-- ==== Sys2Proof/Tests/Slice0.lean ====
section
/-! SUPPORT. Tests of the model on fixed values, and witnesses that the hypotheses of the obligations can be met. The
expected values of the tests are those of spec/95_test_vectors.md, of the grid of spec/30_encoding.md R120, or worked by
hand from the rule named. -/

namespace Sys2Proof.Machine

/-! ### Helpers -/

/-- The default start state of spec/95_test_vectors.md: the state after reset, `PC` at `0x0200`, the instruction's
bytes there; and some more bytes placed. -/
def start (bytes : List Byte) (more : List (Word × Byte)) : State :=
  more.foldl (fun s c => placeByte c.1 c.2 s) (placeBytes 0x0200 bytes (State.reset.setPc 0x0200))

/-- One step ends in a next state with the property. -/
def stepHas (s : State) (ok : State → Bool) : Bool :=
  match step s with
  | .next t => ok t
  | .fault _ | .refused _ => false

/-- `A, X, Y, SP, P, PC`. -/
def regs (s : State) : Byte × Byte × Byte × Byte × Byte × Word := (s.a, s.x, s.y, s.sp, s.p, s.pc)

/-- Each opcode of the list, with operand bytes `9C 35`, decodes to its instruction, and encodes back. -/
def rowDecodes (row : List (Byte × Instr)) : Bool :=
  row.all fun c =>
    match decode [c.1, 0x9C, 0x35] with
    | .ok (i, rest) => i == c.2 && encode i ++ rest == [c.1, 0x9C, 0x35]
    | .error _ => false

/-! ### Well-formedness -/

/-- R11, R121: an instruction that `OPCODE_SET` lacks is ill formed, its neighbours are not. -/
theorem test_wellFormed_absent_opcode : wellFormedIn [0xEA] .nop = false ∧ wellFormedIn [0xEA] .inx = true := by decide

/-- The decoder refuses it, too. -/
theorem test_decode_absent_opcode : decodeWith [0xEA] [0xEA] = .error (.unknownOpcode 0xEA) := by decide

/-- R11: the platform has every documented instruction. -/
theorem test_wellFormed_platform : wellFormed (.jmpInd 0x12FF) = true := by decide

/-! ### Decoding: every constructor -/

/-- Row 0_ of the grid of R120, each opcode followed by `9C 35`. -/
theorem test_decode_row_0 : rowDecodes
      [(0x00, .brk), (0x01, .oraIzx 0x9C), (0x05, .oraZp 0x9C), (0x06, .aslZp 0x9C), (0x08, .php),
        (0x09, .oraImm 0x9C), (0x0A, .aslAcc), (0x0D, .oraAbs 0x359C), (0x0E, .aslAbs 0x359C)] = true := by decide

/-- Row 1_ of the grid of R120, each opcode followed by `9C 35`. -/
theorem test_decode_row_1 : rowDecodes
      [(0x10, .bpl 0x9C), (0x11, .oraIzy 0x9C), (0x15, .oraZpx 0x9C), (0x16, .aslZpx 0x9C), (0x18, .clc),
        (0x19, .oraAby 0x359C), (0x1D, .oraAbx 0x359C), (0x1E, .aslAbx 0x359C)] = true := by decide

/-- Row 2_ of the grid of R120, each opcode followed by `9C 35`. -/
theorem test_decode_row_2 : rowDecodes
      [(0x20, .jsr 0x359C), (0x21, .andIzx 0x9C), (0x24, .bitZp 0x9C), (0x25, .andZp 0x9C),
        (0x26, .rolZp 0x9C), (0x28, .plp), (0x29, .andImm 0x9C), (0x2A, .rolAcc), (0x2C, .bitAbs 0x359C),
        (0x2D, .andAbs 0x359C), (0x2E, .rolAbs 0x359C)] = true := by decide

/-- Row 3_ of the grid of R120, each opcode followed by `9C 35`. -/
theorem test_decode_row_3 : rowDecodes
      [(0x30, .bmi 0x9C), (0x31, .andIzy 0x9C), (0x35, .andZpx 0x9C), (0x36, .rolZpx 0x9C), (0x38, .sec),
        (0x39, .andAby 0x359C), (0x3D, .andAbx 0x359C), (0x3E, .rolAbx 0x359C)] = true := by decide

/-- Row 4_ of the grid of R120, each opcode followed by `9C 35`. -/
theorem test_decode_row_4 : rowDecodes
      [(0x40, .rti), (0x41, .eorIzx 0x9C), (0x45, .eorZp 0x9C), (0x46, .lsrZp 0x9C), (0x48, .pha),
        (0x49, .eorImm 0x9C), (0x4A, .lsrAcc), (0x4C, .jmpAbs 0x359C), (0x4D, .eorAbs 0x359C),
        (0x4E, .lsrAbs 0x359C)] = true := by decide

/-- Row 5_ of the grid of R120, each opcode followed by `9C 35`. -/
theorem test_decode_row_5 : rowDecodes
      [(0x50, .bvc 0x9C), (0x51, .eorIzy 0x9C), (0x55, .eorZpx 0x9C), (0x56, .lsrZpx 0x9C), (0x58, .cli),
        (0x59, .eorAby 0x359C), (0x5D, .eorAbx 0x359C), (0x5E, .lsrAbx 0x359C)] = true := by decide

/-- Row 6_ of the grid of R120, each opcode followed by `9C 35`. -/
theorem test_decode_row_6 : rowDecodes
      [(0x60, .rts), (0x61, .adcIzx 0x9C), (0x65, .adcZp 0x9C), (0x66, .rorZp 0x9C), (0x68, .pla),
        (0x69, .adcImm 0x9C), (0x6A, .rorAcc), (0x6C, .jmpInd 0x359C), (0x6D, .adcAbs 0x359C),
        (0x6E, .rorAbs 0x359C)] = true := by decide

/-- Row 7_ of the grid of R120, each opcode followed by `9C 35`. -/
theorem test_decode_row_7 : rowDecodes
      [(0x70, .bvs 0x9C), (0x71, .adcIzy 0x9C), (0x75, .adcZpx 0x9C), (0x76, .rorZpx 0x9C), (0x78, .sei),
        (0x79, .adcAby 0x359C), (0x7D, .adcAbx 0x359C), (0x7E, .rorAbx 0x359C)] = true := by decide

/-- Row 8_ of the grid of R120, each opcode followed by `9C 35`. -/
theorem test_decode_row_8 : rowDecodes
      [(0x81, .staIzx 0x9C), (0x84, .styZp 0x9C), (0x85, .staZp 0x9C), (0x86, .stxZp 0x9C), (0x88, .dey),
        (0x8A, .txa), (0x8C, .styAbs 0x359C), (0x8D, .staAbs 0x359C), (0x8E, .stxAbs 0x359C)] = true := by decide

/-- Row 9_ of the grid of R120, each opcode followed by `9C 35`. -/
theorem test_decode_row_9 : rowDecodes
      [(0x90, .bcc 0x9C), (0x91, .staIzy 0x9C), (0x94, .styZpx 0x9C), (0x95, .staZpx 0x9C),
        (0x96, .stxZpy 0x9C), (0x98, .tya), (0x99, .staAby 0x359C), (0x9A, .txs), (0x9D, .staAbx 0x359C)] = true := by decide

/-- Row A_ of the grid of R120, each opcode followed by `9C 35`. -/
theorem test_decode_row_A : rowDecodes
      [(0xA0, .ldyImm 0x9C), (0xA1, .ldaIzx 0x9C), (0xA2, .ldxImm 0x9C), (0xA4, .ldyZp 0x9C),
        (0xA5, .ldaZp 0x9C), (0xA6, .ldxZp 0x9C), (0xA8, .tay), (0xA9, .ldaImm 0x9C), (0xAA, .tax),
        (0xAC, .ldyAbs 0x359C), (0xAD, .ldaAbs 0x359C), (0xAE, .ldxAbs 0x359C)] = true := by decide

> [Exercise aim] From the entries above, extract only the lines running from the one containing "[(0x30, .bmi 0x9C), (0x31, .andIzy" through the one containing "(0x39, .andAby 0x359C), (0x3D, .andAbx", inclusive.

> [Task solution]
      [(0x30, .bmi 0x9C), (0x31, .andIzy 0x9C), (0x35, .andZpx 0x9C), (0x36, .rolZpx 0x9C), (0x38, .sec),
        (0x39, .andAby 0x359C), (0x3D, .andAbx 0x359C), (0x3E, .rolAbx 0x359C)] = true := by decide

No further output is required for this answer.